Stored items
_ _ _ _ _ _ _
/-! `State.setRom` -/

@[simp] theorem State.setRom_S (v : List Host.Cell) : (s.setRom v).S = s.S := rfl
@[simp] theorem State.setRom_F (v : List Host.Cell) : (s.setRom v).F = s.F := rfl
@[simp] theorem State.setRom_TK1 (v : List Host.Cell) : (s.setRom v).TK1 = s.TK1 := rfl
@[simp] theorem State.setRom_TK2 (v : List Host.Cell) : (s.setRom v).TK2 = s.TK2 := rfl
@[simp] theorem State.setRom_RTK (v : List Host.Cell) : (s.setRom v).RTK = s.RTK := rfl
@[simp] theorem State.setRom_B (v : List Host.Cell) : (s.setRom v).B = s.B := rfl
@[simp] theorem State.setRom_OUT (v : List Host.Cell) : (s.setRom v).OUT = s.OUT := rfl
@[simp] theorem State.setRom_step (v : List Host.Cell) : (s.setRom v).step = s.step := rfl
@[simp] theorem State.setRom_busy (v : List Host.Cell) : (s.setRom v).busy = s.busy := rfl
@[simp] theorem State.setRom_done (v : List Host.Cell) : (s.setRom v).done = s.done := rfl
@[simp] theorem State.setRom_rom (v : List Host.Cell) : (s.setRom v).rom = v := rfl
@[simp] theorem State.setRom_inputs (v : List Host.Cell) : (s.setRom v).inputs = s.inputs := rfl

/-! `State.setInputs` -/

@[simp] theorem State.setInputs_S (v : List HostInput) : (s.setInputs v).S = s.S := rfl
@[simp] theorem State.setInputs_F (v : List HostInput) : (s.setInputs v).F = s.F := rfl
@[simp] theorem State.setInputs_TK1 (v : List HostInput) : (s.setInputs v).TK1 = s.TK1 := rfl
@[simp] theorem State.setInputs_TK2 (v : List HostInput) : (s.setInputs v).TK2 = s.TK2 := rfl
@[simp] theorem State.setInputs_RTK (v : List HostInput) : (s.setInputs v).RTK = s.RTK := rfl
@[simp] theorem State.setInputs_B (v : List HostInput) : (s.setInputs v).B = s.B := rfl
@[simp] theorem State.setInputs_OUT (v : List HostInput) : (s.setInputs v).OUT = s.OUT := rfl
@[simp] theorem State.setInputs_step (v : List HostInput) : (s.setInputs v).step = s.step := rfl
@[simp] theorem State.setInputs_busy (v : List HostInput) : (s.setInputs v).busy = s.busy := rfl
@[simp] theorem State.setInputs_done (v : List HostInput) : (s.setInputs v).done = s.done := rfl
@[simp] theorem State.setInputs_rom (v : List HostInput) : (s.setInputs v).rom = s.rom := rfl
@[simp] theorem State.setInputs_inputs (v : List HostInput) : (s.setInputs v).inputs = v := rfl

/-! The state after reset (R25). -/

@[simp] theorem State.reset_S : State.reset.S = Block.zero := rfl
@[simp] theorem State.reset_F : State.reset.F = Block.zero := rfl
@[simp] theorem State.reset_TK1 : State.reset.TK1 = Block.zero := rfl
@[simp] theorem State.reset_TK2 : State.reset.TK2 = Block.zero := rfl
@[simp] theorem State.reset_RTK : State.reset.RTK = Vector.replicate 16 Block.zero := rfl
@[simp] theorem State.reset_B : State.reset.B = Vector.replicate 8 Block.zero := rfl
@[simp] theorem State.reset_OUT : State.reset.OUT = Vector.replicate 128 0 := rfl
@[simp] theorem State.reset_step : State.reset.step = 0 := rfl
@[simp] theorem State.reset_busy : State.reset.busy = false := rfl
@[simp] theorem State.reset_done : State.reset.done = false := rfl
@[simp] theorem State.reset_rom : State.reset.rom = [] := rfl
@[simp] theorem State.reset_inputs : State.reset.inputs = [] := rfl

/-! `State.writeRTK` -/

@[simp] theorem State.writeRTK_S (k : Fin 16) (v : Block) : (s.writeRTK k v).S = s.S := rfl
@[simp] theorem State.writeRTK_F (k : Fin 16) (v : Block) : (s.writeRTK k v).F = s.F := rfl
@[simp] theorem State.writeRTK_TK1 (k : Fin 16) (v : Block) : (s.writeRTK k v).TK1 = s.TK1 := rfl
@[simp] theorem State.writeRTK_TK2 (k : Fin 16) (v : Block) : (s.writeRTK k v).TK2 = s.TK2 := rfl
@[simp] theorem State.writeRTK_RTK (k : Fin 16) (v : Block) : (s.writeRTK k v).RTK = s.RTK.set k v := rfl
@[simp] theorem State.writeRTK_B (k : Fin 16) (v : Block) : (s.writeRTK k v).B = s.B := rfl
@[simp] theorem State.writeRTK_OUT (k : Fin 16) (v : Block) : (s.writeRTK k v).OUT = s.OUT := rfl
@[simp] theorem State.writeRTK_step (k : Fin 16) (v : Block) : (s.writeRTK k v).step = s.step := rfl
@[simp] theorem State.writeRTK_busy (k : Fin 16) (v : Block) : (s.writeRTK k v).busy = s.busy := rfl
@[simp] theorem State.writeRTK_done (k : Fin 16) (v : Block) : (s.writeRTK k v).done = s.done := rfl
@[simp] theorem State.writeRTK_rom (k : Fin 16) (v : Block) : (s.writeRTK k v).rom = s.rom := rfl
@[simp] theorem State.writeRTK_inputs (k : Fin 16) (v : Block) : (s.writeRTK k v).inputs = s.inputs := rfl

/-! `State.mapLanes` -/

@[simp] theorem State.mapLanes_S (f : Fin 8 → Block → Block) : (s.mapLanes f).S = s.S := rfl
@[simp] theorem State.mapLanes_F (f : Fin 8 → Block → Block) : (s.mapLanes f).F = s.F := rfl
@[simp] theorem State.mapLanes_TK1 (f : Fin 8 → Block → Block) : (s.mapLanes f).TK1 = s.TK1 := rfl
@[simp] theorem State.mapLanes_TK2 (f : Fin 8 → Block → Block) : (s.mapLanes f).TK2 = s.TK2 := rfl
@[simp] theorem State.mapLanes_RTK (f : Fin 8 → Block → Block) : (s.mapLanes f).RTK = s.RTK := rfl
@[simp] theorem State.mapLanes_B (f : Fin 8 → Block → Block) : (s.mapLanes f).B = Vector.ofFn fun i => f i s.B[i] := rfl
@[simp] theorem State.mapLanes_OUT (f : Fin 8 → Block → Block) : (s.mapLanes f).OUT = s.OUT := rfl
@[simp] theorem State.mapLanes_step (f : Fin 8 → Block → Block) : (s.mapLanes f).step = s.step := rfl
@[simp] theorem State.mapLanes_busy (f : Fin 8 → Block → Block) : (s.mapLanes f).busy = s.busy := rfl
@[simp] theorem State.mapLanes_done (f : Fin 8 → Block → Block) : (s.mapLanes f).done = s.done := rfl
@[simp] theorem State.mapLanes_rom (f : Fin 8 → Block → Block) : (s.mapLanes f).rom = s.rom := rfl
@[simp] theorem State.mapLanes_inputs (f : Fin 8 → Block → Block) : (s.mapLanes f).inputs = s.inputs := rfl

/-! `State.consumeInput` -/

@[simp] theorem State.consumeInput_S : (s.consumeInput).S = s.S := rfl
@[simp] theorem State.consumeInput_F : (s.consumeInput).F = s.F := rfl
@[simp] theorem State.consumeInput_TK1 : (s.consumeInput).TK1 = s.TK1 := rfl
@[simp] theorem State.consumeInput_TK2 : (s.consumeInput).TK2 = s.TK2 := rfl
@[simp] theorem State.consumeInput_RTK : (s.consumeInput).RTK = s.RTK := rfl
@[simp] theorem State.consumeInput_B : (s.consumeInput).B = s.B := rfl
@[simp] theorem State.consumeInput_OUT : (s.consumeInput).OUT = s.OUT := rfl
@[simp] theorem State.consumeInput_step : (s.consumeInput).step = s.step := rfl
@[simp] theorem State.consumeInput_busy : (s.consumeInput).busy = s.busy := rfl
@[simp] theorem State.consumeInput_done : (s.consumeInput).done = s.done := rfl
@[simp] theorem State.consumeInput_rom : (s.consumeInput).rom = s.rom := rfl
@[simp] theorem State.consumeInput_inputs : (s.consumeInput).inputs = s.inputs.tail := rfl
_ _ _ _ _ _ _
[Task to complete]
The answer is the lines above between the line holding "reset (R25). -/" and the line holding "State.reset.busy = false := rfl", inclusive, each written out exactly, and no others.

[Answer to the exercise]
/-! The state after reset (R25). -/

@[simp] theorem State.reset_S : State.reset.S = Block.zero := rfl
@[simp] theorem State.reset_F : State.reset.F = Block.zero := rfl
@[simp] theorem State.reset_TK1 : State.reset.TK1 = Block.zero := rfl
@[simp] theorem State.reset_TK2 : State.reset.TK2 = Block.zero := rfl
@[simp] theorem State.reset_RTK : State.reset.RTK = Vector.replicate 16 Block.zero := rfl
@[simp] theorem State.reset_B : State.reset.B = Vector.replicate 8 Block.zero := rfl
@[simp] theorem State.reset_OUT : State.reset.OUT = Vector.replicate 128 0 := rfl
@[simp] theorem State.reset_step : State.reset.step = 0 := rfl
@[simp] theorem State.reset_busy : State.reset.busy = false := rfl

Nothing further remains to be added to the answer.